What to produce: Show each line from the records below in which the word "BitVec" occurs.
Top of Data shown
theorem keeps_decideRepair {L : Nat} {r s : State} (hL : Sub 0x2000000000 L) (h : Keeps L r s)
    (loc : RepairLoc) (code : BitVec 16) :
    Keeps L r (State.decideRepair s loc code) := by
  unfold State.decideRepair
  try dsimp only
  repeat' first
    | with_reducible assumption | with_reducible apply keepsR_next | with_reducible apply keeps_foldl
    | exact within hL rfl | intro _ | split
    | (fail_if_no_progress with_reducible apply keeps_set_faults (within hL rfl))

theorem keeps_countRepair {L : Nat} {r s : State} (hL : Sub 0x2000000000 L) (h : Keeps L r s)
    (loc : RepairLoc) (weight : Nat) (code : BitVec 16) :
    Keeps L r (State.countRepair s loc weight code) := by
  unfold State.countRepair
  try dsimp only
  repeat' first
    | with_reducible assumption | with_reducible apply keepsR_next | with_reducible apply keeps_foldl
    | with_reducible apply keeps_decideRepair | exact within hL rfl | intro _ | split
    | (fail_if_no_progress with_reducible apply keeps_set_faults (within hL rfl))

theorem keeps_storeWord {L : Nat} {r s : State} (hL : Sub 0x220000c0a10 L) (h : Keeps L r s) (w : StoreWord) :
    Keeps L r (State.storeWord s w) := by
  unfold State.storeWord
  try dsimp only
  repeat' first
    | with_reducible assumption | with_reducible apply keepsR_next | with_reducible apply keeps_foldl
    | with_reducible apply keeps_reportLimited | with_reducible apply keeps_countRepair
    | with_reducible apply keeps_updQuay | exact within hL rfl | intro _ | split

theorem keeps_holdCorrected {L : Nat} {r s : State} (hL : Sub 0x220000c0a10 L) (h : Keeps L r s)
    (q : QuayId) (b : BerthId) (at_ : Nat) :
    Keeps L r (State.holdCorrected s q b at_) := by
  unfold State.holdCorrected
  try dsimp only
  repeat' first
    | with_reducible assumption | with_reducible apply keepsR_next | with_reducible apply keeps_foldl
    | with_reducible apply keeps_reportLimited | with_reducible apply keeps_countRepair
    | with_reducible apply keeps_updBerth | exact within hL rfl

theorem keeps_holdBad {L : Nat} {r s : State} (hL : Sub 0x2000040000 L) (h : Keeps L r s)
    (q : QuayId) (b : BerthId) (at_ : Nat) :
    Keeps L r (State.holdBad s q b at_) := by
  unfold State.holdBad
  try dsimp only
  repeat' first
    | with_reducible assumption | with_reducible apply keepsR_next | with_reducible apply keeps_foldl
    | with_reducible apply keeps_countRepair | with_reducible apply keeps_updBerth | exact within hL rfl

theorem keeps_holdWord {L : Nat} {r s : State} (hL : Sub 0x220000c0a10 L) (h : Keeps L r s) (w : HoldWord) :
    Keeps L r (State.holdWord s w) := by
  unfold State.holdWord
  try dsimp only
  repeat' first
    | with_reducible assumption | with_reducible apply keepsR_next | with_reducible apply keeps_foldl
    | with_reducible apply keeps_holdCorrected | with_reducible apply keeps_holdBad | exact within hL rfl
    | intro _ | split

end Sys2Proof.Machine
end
Bottom of Data shown
Top of Data shown
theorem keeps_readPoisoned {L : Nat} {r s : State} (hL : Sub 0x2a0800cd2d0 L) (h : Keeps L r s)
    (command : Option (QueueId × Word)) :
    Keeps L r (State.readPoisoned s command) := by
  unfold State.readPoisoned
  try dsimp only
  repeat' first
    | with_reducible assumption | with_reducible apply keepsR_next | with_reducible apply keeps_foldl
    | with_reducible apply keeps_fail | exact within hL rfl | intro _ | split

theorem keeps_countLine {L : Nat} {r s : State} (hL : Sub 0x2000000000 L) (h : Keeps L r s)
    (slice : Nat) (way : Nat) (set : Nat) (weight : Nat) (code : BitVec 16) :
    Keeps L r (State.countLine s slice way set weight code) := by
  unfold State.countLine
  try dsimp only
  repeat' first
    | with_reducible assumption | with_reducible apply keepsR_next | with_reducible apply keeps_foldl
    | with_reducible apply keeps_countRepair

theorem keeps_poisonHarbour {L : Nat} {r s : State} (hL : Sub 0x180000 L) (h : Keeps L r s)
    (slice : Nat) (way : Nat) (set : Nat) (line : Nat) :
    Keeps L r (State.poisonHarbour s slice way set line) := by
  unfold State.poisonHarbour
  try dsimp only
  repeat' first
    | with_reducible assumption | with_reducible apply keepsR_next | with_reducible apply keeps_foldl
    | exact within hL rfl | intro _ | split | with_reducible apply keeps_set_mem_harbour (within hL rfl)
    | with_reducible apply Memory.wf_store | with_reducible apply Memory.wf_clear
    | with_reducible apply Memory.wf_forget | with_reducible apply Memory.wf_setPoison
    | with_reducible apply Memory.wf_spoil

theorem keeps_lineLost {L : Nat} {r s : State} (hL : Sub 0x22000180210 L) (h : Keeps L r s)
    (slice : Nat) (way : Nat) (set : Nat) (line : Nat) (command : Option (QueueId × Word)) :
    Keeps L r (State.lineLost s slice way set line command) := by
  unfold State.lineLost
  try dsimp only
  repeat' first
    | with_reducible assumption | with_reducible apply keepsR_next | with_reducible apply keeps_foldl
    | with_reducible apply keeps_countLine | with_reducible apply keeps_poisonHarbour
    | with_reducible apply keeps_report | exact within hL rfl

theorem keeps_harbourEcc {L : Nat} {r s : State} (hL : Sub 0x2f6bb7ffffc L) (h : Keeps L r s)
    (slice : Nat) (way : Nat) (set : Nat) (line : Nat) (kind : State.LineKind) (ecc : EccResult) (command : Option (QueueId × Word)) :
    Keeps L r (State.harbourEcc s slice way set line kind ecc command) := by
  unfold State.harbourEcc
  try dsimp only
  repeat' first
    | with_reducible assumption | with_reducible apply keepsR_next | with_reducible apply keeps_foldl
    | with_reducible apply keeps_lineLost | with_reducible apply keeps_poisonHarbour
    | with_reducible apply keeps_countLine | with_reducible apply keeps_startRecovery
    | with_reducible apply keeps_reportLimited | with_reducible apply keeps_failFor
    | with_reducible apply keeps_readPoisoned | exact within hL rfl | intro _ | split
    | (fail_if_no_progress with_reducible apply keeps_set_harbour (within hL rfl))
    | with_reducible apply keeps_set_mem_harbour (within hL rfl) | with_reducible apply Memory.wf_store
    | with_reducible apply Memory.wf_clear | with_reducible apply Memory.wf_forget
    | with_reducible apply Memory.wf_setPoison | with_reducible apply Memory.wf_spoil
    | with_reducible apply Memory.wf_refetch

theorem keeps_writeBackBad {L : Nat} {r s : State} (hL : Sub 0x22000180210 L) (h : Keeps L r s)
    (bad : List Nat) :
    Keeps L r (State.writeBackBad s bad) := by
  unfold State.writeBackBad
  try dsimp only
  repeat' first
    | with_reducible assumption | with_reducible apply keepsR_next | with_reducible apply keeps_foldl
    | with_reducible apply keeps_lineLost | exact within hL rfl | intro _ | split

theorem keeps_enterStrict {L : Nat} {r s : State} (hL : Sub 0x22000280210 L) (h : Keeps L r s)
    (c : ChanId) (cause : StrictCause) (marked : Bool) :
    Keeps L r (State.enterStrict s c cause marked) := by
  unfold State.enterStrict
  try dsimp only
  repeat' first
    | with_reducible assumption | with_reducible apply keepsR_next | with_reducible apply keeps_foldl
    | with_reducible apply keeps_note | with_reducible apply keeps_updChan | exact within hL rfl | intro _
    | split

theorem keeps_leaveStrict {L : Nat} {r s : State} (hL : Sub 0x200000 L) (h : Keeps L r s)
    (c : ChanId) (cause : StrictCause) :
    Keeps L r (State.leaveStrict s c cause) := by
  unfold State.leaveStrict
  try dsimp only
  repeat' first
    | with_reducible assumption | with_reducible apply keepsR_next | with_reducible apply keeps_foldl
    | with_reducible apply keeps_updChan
Bottom of Data shown
Response:
    (loc : RepairLoc) (code : BitVec 16) :
    (loc : RepairLoc) (weight : Nat) (code : BitVec 16) :
    (slice : Nat) (way : Nat) (set : Nat) (weight : Nat) (code : BitVec 16) :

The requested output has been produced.